Nació una noche clara. La luna llena bañaba las verdes praderas del despoblado campo de aquellos inicios de nuestra patria.

Sus padres, como tantos otros, llegaron desde tierras muy lejanas, allende los mares, donde las guerras y el frío contrastaban con el amor y la esperanza de una vida nueva, donde la paz diera espacio al trabajo.

Como los pájaros, construyeron su nido. Nacieron sus pichones, quienes junto a sus padres aprendieron a trabajar y amar esta tierra.
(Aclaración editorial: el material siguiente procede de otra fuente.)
-- ==== Sys2Proof/Machine/Ops.lean ====
section
/-! DEFINITION. Shared operations: the control block map, own traffic, the forward stream and the arbiter, the answer lists, and
the posting of notices. -/

namespace Sys2Proof.Machine

/-! ## Updates of one block -/

def State.updPath (s : State) (f : Path → Path) : State := { s with path := f s.path }
def State.updFront (s : State) (f : Front → Front) : State := { s with front := f s.front }
def State.updMerge (s : State) (f : Merge → Merge) : State := { s with merge := f s.merge }
def State.updStager (s : State) (f : Stager → Stager) : State := { s with stager := f s.stager }
def State.updCommit (s : State) (f : Commit → Commit) : State := { s with commit := f s.commit }
def State.updLane (s : State) (f : Timeline → Timeline) : State := { s with lane := f s.lane }
def State.updJrn (s : State) (f : Journal → Journal) : State := { s with jrn := f s.jrn }
def State.updCmd (s : State) (f : CmdProc → CmdProc) : State := { s with cmd := f s.cmd }
def State.updNtc (s : State) (f : NoticeUnit → NoticeUnit) : State := { s with ntc := f s.ntc }
def State.setDir (s : State) (d : List DirEntry) : State := { s with dir := d }
def State.setOvr (s : State) (o : List OvrEntry) : State := { s with ovr := o }
def State.setImg (s : State) (i : Option ImgPass) : State := { s with img := i }

/-- One channel context, by logical number. -/
def State.setChan (s : State) (i : Nat) (f : Chan → Chan) : State :=
  s.updFront fun fr => { fr with chans := fr.chans.modify i f }

/-- The Notice Unit owes the status block a rewrite (R201). -/
def State.markDue (s : State) : State := s.updNtc fun n => { n with due := true }

/-! ## The control block (FORMAT.CB) -/

/-- The CB straps give bits 39..13 of the control block base (INTRO.SIGNALS). -/
def State.cbBase (s : State) : Nat := s.cbStraps.toNat * Config.cbSize

/-- Slot i lies at offset 0x0800 + 64 × i (R176). -/
def State.slotAddr (s : State) (i : BitVec 5) : Nat := s.cbBase + Config.ringOff + 64 * i.toNat

/-- The start of the 64-byte line an address lies in. -/
def lineOf (a : Nat) : Nat := a / 64 * 64

/-! ## Window geometry (R2) -/

/-- L = 64 × ⌈P/8⌉ (R2). -/
def windowLen (p : Nat) : Nat := 64 * ((p + 7) / 8)

/-- The point whose word lies at an address of the point window (R2). -/
def Regions.pointAt (g : Regions) (a : Nat) : Nat := (a - g.pwBase) / 8

/-- The address of the word of point p (R2). -/
def Regions.wordAddr (g : Regions) (p : Nat) : Nat := g.pwBase + 8 * p

/-- The address of the word of point p, where the windows are latched. -/
def State.wordAddr (s : State) (p : PointNo) : Nat := s.regions.elim 0 fun g => g.wordAddr p.toNat

/-! ## Own traffic (R171) -/

/-- A mask that enables every byte of a length. -/
def fullMask (n : Nat) : List Bool := List.replicate n true

/-- An own request is enqueued, or its block waits for a place behind those that wait already (R171). -/
def Path.gen (o : Origin) (addr len : Nat) (k : ReqKind) (p : Path) : Path :=
  let r : OwnReq := { serial := p.nextOwn, origin := o, addr := BitVec.ofNat 40 addr, len := len, kind := k }
  if p.ownQ.length < Config.ownMax ∧ p.waiting.isEmpty then
    { p with ownQ := p.ownQ ++ [r], nextOwn := p.nextOwn + 1 }
  else
    { p with waiting := p.waiting ++ [r], nextOwn := p.nextOwn + 1 }

def genRead (o : Origin) (addr len : Nat) (s : State) : State := s.updPath (Path.gen o addr len .read)

def genWrite (o : Origin) (addr : Nat) (bs : List Byte) (s : State) : State :=
  s.updPath (Path.gen o addr bs.length (.write bs (fullMask bs.length)))

def genMasked (o : Origin) (addr : Nat) (bs : List Byte) (mask : List Bool) (s : State) : State :=
  s.updPath (Path.gen o addr bs.length (.write bs mask))

/-- The block that has waited longest takes the freed place (R171). -/
def Path.enqueueWaiting (p : Path) : Path :=
  match p.waiting with
  | [] => p
  | r :: rest => if p.ownQ.length < Config.ownMax then { p with ownQ := p.ownQ ++ [r], waiting := rest } else p

/-- Own requests not yet answered: waiting, queued or outstanding. -/
def Path.ownOpen (p : Path) : List OwnReq :=
  p.waiting ++ p.ownQ ++ p.outst.filterMap fun o => match o.what with
    | .own r => some r
    | .fwd _ => none

/-- An own request of a kind is unanswered, or its answer has not been acted on. -/
def Path.busy (f : Origin → Bool) (p : Path) : Bool :=
  p.ownOpen.any (fun r => f r.origin) || p.returns.any fun r => f r.req.origin

/-- An own request of a kind is unanswered. -/
def Path.unanswered (f : Origin → Bool) (p : Path) : Bool := p.ownOpen.any fun r => f r.origin

/-- Reads whose block no longer waits for them: their answers will be dropped. -/
def Path.drop (f : Origin → Bool) (p : Path) : Path :=
  let mark := fun (r : OwnReq) => if f r.origin then { r with origin := .dropped } else r
  { p with
    ownQ := p.ownQ.map mark
    waiting := p.waiting.map mark
    outst := p.outst.map fun o => match o.what with
      | .own r => { o with what := .own (mark r) }
      | .fwd _ => o
    returns := p.returns.filter fun r => !f r.req.origin }

/-- The first answer of a kind that waits to be acted on. -/
def Path.ret (f : Ret → Bool) (p : Path) : Option Ret := p.returns.find? f

/-- That answer is acted on. -/
def Path.dropRet (f : Ret → Bool) (p : Path) : Path := { p with returns := p.returns.eraseP f }

/-- An answer to the own request with this serial number. -/
def Ret.isFor (n : Nat) (r : Ret) : Bool := r.req.serial == n

/-! ## Forward stream and arbiter (R164, R172, R173) -/

/-- The own writes to a line that a request reaching the head notes (R172). -/
def Path.noted (p : Path) (f : Fwd) : List Nat :=
  ((p.waiting ++ p.ownQ).filter fun r =>
    (match r.kind with
     | .read => false
     | .write _ _ => true) && lineOf r.addr.toNat == lineOf f.req.addr.toNat).map (·.serial)

/-- A request joins the forward stream behind whatever it holds (R164). -/
def Path.pushFwd (f : Fwd) (p : Path) : Path :=
  if p.fwd.isEmpty then { p with fwd := [f], headNote := p.noted f } else { p with fwd := p.fwd ++ [f] }

/-- The head leaves the stream, and the next request reaches the head. -/
def Path.popFwd (p : Path) : Path :=
  match p.fwd with
  | [] => p
  | _ :: rest => { p with fwd := rest, headNote := (rest.head?.map fun f => p.noted f).getD [] }

/-- The head is eligible once each own write it noted has issued (R172). -/
def Path.headEligible (p : Path) : Bool :=
  !p.fwd.isEmpty && p.headNote.all fun n => !(p.waiting ++ p.ownQ).any fun r => r.serial == n

/-- The arbiter's choice (R173): an offer that stands is kept; with both contending the forwarded request is offered, unless own
traffic has been passed over three times in a row. `ok` says that the head may be offered (R164). -/
def Path.choose (ok : Bool) (p : Path) : Option Side :=
  match p.offer with
  | some o => some o
  | none =>
    if p.headEligible && ok then (if !p.ownQ.isEmpty && p.pass == 3 then some .own else some .fwd)
    else if !p.ownQ.isEmpty then some .own else none

/-- The arbiter looks at its contenders; the pass count is 0 when the own-write queue is empty (R173). -/
def Path.arbitrate (ok : Bool) (p : Path) : Path :=
  { p with offer := p.choose ok, pass := if p.ownQ.isEmpty then 0 else p.pass }

/-- The memory side takes the head of the forward stream (R160, R173). -/
def Path.issueFwd (p : Path) : Path :=
  match p.fwd with
  | [] => p
  | f :: _ =>
    let q := p.popFwd
    { q with
      outst := q.outst ++ [{ tag := f.req.tag, what := .fwd f }]
      offer := none
      pass := if p.ownQ.isEmpty then p.pass else min 3 (p.pass + 1) }

/-- The memory side takes the head of the own-write queue (R160, R173). -/
def Path.issueOwn (tag : BitVec 5) (p : Path) : Path :=
  match p.ownQ with
  | [] => p
  | r :: rest => { p with ownQ := rest, outst := p.outst ++ [{ tag := tag, what := .own r }], offer := none, pass := 0 }

/-- The request the memory-side port offers (R173). -/
def State.memoryPort (s : State) : Option Issued :=
  match s.path.offer with
  | some .fwd => s.path.fwd.head?.map .fwd
  | some .own => s.path.ownQ.head?.map .own
  | none => none

/-! ## Answer lists (R159) -/

/-- A request the port has taken is appended to its tag's list, with its response where it is ready at once. -/
def Path.take (tag : BitVec 5) (win : Bool) (resp : Option Resp) (p : Path) : Path :=
  { p with answers := p.answers ++ [{ id := p.nextId, tag := tag, win := win, resp := resp }], nextId := p.nextId + 1 }

/-- The response of a taken request becomes ready. -/
def Path.ready (id : Nat) (r : Resp) (p : Path) : Path :=
  { p with answers := p.answers.map fun a => if a.id == id then { a with resp := some r } else a }

/-- The REFUSED response. -/
def refusal (tag : BitVec 5) : Resp := { tag := tag, status := .refused, data := [] }

/-- The port takes requests (R159). -/
def State.canTake (s : State) : Bool :=
  !s.resetAsserted && s.path.held.length < Config.heldMax && s.path.answers.length < Config.answerMax

/-- Window reads that have been forwarded and are not yet answered (R80): those on the answer lists that are not held. -/
def Path.windowReadsOut (p : Path) : Bool :=
  p.answers.any fun a => a.win && !p.held.any fun h => h.id == a.id

/-- Window reads forwarded whose data has not returned. -/
def Path.windowReadIds (p : Path) : List Nat :=
  let isWin := fun (f : Fwd) => f.cls == .point || f.cls == .aliasWin || f.cls == .raw
  (p.fwd.filter isWin).map (·.id) ++ p.outst.filterMap fun o => match o.what with
    | .fwd f => if isWin f then some f.id else none
    | .own _ => none

/-- Held reads enter the forward stream in the order taken (R169); `raw` releases them to be answered unmerged (R170). -/
def Path.release (raw : Bool) (p : Path) : Path :=
  (p.held.foldl (fun q f => q.pushFwd (if raw then { f with cls := .raw } else f)) { p with held := [] })

/-! ## Notices (R193 to R197) -/

/-- A notice with the R and group number standing as its source hands it in (R193, R207). -/
def State.notice (s : State) (b : NBody) : Notice :=
  { time := s.lane.r, group := s.lane.group, point := none, chan := none, arch := none, body := b }

/-- The ring has room (R193). -/
def State.ringRoom (s : State) (g : Regions) : Bool := (s.ntc.produced - s.ntc.consumed).toNat < 2 ^ g.nExp

/-- A record goes into the ring at the position of the produced count, which advances (R193). -/
def writeNotice (g : Regions) (n : Notice) (s : State) : State :=
  (genWrite .noticeWrite (g.nBase + 32 * (s.ntc.produced.toNat % 2 ^ g.nExp)) n.encode s).updNtc fun u =>
    { u with produced := u.produced + 1, due := true }

/-- A notice that was to be posted and is not stored (R195). -/
def discardNotice (s : State) : State := s.updNtc fun u => { u with discarded := u.discarded + 1, due := true }

/-- A notice joins the tail of the overflow buffer (R195). -/
def bufferNotice (n : Notice) (s : State) : State := s.updNtc fun u => { u with overflow := u.overflow ++ [n] }

/-- Posting of one notice (R194, R195, R199). Nothing is posted where no ring is latched (R194). -/
def post (n : Notice) (s : State) : State :=
  match s.regions with
  | none => s
  | some g =>
    if n.body.cls.masked s.ntc.mask then s
    else if !s.ntc.works then discardNotice s
    else if s.ntc.overflow.isEmpty && s.ringRoom g then writeNotice g n s
    else if n.body.cls.essential && s.ntc.overflow.length < Config.overflowMax then bufferNotice n s
    else if !n.body.cls.essential && s.ntc.overflow.length < Config.overflowInfoMax then bufferNotice n s
    else discardNotice s

/-- A LANE notice: no point, no channel, no archive reference (R207). -/
def postLane (b : NBody) (s : State) : State := post (s.notice b) s

/-- Notices leave the head of the overflow buffer for the ring while it has room (R197). -/
def drainOverflow (g : Regions) : List Notice → State → State
  | [], s => s.updNtc fun u => { u with overflow := [] }
  | n :: rest, s =>
    if s.ringRoom g then drainOverflow g rest (writeNotice g n s)
    else s.updNtc fun u => { u with overflow := n :: rest }

/-- The notice line is asserted exactly when the produced count differs from the consumed count and the line is enabled (R198). -/
def State.noticeLine (s : State) : Bool := s.ntc.lineEn && s.ntc.produced != s.ntc.consumed

end Sys2Proof.Machine
end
En ese rancho donde el trabajo diario se amasaba con amor, nació el menor y más pequeño. Lo llamaron Eugenio.

El pequeño era muy distinto de sus padres y hermanos. Nació con menor peso. Sin que se supiera la razón, una espesa pelusa lo cubría.

Solo eso y su tamaño eran las diferencias; luego la espesa pelusa se tornó más oscura. Era voraz y crecía. Era amado por sus padres y hermanos.

Se dijeron muchas cosas. Vinieron hasta el rancho algunas personas mayores que acompañados del cura, hablaron con los padres.

Fue bautizado junto a su hermano mayor. Uno de los recién llegados, hombre mayor, anciano experiente, cuyo nombre era Benito, fue el padrino.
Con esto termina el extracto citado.